● Exercise aim: Only the line containing "hb'seq, hb'crc, Bool.or_right_comm]" and those after it, up to the end of the records below, are to be set down, exactly as written.

(Input data begins)

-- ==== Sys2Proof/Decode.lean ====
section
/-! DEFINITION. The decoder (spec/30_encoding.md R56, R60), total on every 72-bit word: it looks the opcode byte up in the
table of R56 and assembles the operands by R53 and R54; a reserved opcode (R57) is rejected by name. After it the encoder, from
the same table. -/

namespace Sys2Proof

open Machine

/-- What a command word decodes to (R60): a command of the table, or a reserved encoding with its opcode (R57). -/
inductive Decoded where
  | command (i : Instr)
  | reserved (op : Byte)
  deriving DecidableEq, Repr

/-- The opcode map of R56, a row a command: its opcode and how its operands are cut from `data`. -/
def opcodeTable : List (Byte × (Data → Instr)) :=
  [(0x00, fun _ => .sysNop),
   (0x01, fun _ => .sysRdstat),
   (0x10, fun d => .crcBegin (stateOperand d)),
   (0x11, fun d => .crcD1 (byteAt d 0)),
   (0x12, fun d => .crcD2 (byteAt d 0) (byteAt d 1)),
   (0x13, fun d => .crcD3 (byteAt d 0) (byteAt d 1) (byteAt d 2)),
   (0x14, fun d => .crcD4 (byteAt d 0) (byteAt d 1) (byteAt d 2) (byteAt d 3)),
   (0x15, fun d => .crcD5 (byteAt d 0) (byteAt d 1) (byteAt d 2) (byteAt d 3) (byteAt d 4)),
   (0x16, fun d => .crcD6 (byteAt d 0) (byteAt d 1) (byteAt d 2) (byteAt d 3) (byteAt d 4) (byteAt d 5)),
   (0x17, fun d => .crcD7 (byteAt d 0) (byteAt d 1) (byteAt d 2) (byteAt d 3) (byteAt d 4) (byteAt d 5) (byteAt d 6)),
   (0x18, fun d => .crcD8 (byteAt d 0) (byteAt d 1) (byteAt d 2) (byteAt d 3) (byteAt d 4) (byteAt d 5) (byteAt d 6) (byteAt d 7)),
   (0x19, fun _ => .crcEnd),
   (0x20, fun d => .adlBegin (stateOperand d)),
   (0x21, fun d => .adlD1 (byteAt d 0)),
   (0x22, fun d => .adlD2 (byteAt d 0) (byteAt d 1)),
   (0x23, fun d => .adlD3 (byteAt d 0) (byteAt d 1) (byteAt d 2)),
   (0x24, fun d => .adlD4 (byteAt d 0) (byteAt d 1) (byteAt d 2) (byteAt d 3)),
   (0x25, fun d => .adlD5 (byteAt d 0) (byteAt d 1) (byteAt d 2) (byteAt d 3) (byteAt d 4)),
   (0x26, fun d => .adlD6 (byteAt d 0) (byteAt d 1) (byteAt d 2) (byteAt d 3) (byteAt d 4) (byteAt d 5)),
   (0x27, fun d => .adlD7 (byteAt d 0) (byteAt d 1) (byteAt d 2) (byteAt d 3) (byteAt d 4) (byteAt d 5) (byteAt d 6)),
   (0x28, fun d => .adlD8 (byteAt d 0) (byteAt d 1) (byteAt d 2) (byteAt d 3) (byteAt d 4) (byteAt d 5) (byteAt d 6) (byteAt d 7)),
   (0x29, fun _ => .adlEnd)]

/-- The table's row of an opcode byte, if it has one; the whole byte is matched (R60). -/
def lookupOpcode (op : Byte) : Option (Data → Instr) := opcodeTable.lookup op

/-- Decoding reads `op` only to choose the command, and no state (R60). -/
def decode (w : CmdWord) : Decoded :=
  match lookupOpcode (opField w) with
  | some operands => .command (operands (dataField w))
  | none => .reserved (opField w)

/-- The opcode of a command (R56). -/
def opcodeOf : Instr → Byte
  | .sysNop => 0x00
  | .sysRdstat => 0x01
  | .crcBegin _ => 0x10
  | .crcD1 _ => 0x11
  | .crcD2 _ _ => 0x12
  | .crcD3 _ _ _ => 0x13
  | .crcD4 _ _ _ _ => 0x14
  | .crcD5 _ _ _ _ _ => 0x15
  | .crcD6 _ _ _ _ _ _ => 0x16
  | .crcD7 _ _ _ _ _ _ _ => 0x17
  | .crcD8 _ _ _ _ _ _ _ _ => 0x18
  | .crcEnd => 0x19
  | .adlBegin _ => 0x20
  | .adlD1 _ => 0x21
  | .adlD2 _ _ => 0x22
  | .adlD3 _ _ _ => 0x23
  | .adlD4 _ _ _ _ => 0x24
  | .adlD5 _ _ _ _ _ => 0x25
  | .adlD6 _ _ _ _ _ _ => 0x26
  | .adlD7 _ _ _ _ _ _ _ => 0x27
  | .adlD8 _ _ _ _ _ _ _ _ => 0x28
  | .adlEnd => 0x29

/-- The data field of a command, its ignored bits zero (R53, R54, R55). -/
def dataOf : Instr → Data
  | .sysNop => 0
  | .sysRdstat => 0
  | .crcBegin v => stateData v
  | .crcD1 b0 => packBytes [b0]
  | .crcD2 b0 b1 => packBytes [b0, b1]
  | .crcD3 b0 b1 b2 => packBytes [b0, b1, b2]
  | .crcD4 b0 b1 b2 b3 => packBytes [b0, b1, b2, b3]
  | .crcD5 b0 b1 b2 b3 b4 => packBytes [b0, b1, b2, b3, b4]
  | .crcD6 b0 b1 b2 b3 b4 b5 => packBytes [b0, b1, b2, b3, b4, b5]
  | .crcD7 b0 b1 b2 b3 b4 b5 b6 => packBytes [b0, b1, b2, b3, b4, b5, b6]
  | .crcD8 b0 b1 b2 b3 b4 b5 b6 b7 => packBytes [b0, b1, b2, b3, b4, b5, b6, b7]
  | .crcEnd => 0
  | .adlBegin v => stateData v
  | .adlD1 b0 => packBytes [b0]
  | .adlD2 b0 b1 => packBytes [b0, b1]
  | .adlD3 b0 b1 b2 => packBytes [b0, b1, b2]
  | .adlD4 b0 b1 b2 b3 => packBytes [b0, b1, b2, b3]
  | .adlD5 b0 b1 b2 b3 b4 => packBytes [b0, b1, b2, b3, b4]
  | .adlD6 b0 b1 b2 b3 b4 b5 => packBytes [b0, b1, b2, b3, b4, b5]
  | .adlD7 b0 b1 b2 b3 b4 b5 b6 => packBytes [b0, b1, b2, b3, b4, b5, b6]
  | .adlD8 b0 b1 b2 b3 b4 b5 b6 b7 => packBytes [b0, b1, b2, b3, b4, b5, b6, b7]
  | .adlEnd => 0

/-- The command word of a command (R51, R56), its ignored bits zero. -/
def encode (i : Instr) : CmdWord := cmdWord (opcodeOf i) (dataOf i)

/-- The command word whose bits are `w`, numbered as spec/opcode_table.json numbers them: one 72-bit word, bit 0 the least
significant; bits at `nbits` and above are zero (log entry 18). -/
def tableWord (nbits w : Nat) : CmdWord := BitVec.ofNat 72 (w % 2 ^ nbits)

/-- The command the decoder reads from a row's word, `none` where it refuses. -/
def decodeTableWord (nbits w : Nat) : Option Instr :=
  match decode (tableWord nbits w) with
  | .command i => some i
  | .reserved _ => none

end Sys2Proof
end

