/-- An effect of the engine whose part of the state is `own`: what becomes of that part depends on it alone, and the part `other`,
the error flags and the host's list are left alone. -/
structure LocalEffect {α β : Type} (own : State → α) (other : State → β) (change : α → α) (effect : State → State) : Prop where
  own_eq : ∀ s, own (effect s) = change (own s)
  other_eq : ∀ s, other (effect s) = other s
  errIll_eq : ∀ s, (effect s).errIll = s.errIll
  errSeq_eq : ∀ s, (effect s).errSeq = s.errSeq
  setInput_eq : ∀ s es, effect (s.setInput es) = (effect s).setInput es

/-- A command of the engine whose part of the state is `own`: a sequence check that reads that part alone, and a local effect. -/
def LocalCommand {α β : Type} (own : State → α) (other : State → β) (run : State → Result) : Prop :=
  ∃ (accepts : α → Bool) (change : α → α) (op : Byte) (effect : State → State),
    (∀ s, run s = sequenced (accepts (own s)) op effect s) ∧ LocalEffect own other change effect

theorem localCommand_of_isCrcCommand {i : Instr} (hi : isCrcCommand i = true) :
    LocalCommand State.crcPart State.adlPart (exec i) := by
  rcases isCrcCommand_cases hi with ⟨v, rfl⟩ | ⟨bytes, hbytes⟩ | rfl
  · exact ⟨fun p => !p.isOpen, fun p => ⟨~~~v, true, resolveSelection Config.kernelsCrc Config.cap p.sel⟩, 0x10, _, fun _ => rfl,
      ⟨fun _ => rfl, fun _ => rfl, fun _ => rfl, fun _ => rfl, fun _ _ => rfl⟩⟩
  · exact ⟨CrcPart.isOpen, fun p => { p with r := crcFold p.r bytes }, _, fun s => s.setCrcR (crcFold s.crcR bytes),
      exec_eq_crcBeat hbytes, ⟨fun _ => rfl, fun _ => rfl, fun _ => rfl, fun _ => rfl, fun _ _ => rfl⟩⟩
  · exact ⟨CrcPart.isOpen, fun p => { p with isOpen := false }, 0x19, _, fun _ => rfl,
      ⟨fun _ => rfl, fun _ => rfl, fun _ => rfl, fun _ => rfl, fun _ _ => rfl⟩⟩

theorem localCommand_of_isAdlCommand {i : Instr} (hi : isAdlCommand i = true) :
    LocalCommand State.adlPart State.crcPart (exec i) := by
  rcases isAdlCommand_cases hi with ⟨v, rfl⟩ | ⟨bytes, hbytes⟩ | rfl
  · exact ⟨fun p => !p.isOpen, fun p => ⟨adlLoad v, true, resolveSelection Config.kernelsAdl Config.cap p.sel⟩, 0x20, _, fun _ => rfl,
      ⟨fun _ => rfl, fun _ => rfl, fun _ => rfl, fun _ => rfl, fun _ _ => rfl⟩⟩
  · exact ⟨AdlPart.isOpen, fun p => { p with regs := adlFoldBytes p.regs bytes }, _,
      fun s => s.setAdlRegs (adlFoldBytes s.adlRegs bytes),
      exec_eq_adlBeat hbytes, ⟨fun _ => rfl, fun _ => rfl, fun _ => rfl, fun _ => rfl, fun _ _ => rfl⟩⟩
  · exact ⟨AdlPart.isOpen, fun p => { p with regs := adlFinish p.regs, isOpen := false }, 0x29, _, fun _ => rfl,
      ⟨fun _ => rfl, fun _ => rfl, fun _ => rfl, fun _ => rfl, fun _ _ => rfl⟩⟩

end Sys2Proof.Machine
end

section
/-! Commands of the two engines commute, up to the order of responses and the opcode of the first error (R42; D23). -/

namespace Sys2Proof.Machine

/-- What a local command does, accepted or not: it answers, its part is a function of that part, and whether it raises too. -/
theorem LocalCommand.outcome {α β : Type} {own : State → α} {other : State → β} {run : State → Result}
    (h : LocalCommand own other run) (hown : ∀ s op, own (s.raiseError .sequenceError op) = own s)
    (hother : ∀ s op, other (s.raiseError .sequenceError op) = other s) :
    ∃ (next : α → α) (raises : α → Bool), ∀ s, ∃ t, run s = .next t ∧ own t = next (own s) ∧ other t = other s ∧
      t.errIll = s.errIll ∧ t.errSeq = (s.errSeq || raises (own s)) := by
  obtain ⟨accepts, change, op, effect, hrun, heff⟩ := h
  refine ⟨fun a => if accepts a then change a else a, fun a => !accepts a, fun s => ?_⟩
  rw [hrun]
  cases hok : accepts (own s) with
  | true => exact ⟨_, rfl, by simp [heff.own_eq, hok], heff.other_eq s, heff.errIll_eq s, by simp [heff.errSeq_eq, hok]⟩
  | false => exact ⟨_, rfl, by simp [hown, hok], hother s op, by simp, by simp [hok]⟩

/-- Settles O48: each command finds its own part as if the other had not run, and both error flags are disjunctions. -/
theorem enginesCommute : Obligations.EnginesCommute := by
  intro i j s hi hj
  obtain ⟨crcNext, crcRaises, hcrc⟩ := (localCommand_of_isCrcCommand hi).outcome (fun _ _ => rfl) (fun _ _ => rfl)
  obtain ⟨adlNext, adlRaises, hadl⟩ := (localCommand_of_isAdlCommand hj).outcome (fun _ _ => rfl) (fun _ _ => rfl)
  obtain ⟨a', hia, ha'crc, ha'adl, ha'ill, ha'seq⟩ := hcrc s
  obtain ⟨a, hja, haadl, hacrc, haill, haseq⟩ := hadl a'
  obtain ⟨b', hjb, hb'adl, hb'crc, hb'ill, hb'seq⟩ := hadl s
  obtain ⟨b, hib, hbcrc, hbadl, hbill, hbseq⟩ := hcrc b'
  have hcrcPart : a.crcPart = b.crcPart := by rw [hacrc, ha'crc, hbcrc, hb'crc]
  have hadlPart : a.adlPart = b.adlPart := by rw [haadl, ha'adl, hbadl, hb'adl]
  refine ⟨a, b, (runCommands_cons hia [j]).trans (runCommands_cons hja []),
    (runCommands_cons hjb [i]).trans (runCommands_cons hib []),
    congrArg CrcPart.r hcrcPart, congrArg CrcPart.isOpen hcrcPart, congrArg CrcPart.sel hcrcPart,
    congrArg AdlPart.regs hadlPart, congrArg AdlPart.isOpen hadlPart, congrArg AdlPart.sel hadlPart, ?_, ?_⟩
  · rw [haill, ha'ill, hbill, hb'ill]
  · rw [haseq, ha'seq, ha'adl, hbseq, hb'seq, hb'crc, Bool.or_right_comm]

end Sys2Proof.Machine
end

(Input data ends)

● Solution for this exercise:
  · rw [haseq, ha'seq, ha'adl, hbseq, hb'seq, hb'crc, Bool.or_right_comm]

end Sys2Proof.Machine
end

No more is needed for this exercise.